### The task
Using the records below, transcribe word for word the stretch from the line that contains "have he₁ := exec_effect i s₁ t₁ h₁" through the line that contains "[readTrace, hstep, ih]", both end lines included, and nothing else.

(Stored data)

/-- Settles O46: the phase, `N` and the cursor after a micro-operation are functions of those before it. -/
theorem controlDependsOnLengthOnly : Obligations.ControlDependsOnLengthOnly := by
  unfold Obligations.ControlDependsOnLengthOnly
  intro i s₁ s₂ t₁ t₂ hph hldw hn hl hoff hi h₁ h₂
  have he₁ := exec_effect i s₁ t₁ h₁
  have he₂ := exec_effect i s₂ t₂ h₂
  have hmicro : i ∉ [Instr.ldle64, .hash64] := by
    cases i
    case ldle64 | hash64 => cases hph
    all_goals decide
  have hcursor : (t₁.l, t₁.off, t₁.i) = (t₂.l, t₂.off, t₂.i) :=
    calc (t₁.l, t₁.off, t₁.i)
      _ = cursorAfter i s₁ := he₁.cursor_after
      _ = cursorAfter i s₂ := cursorAfter_congr hl hi hn hoff
      _ = (t₂.l, t₂.off, t₂.i) := he₂.cursor_after.symm
  simp only [Prod.mk.injEq] at hcursor
  refine ⟨?_, ?_, hcursor⟩
  · rw [he₁.ph_eq, he₂.ph_eq, phaseAfter_congr hl hi hph hldw]
  · rw [(he₁.latches_eq hmicro).2, (he₂.latches_eq hmicro).2, hn]

end Sys2Proof.Machine
end

section
/-! Paths of micro-operations: so many turns of the sequencer inside `HASH64`, with the offsets of DATA they read
(43_hash64_sequence.md R143, R148; 20_memory.md R59). -/

namespace Sys2Proof.Machine

/-- `HashPath k s reads t`: `k` steps lead from `s` to `t`, each from a phase of `HASH64` (1 to 10), and read the offsets
`reads` in order. `run_eq`, `readTrace_eq` and `phases` say so of `run` and `readTrace`. -/
inductive HashPath : Nat → State → List Nat → State → Prop where
  | nil (s : State) : HashPath 0 s [] s
  | cons {k : Nat} {s u t : State} {reads : List Nat} (hfirst : 1 ≤ s.ph.toNat) (hlast : s.ph.toNat ≤ 10)
      (hstep : step s = .next u) (rest : HashPath k u reads t) : HashPath (k + 1) s (s.accessed ++ reads) t

section Paths

variable {j k : Nat} {s t u : State} {xs ys : List Nat}

theorem HashPath.trans (h₁ : HashPath j s xs t) (h₂ : HashPath k t ys u) : HashPath (j + k) s (xs ++ ys) u := by
  induction h₁ with
  | nil s => simpa using h₂
  | cons hfirst hlast hstep rest ih =>
    rw [List.append_assoc, Nat.succ_add]
    exact .cons hfirst hlast hstep (ih h₂)

theorem HashPath.run_eq (h : HashPath k s xs t) : run k s = .next t := by
  induction h with
  | nil s => rfl
  | cons hfirst hlast hstep rest ih => exact run_succ_eq_next.2 ⟨_, hstep, ih⟩

theorem HashPath.readTrace_eq (h : HashPath k s xs t) : readTrace k s = xs := by
  induction h with
  | nil s => rfl
  | cons hfirst hlast hstep rest ih => simp only [readTrace, hstep, ih]

theorem HashPath.phases (h : HashPath k s xs t) :
    ∀ j, j < k → ∃ u, run j s = .next u ∧ 1 ≤ u.ph.toNat ∧ u.ph.toNat ≤ 10 := by
  induction h with
  | nil s => exact fun j hj => absurd hj (Nat.not_lt_zero j)
  | @cons k s v t reads hfirst hlast hstep rest ih =>
    intro j hj
    cases j with
    | zero => exact ⟨s, rfl, hfirst, hlast⟩
    | succ j =>
      obtain ⟨u, hrun, hu⟩ := ih j (Nat.lt_of_succ_lt_succ hj)
      exact ⟨u, run_succ_eq_next.2 ⟨v, hstep, hrun⟩, hu⟩

end Paths

/-- The block serves `bytes` with their true length in `N` (70_reset_and_hazards.md R206 a), and while it is `BUSY` the
sequencer has the turn: the host has no move left, or waits. -/
structure State.Serves (s : State) (bytes : List Byte) : Prop where
  data : s.data = Memory.ofBytes bytes
  length : s.n.toNat = bytes.length
  waits : s.turns = [] ∨ s.turns.head? = some .waitIdle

### Answer box
  have he₁ := exec_effect i s₁ t₁ h₁
  have he₂ := exec_effect i s₂ t₂ h₂
  have hmicro : i ∉ [Instr.ldle64, .hash64] := by
    cases i
    case ldle64 | hash64 => cases hph
    all_goals decide
  have hcursor : (t₁.l, t₁.off, t₁.i) = (t₂.l, t₂.off, t₂.i) :=
    calc (t₁.l, t₁.off, t₁.i)
      _ = cursorAfter i s₁ := he₁.cursor_after
      _ = cursorAfter i s₂ := cursorAfter_congr hl hi hn hoff
      _ = (t₂.l, t₂.off, t₂.i) := he₂.cursor_after.symm
  simp only [Prod.mk.injEq] at hcursor
  refine ⟨?_, ?_, hcursor⟩
  · rw [he₁.ph_eq, he₂.ph_eq, phaseAfter_congr hl hi hph hldw]
  · rw [(he₁.latches_eq hmicro).2, (he₂.latches_eq hmicro).2, hn]

end Sys2Proof.Machine
end

section
/-! Paths of micro-operations: so many turns of the sequencer inside `HASH64`, with the offsets of DATA they read
(43_hash64_sequence.md R143, R148; 20_memory.md R59). -/

namespace Sys2Proof.Machine

/-- `HashPath k s reads t`: `k` steps lead from `s` to `t`, each from a phase of `HASH64` (1 to 10), and read the offsets
`reads` in order. `run_eq`, `readTrace_eq` and `phases` say so of `run` and `readTrace`. -/
inductive HashPath : Nat → State → List Nat → State → Prop where
  | nil (s : State) : HashPath 0 s [] s
  | cons {k : Nat} {s u t : State} {reads : List Nat} (hfirst : 1 ≤ s.ph.toNat) (hlast : s.ph.toNat ≤ 10)
      (hstep : step s = .next u) (rest : HashPath k u reads t) : HashPath (k + 1) s (s.accessed ++ reads) t

section Paths

variable {j k : Nat} {s t u : State} {xs ys : List Nat}

theorem HashPath.trans (h₁ : HashPath j s xs t) (h₂ : HashPath k t ys u) : HashPath (j + k) s (xs ++ ys) u := by
  induction h₁ with
  | nil s => simpa using h₂
  | cons hfirst hlast hstep rest ih =>
    rw [List.append_assoc, Nat.succ_add]
    exact .cons hfirst hlast hstep (ih h₂)

theorem HashPath.run_eq (h : HashPath k s xs t) : run k s = .next t := by
  induction h with
  | nil s => rfl
  | cons hfirst hlast hstep rest ih => exact run_succ_eq_next.2 ⟨_, hstep, ih⟩

theorem HashPath.readTrace_eq (h : HashPath k s xs t) : readTrace k s = xs := by
  induction h with
  | nil s => rfl
  | cons hfirst hlast hstep rest ih => simp only [readTrace, hstep, ih]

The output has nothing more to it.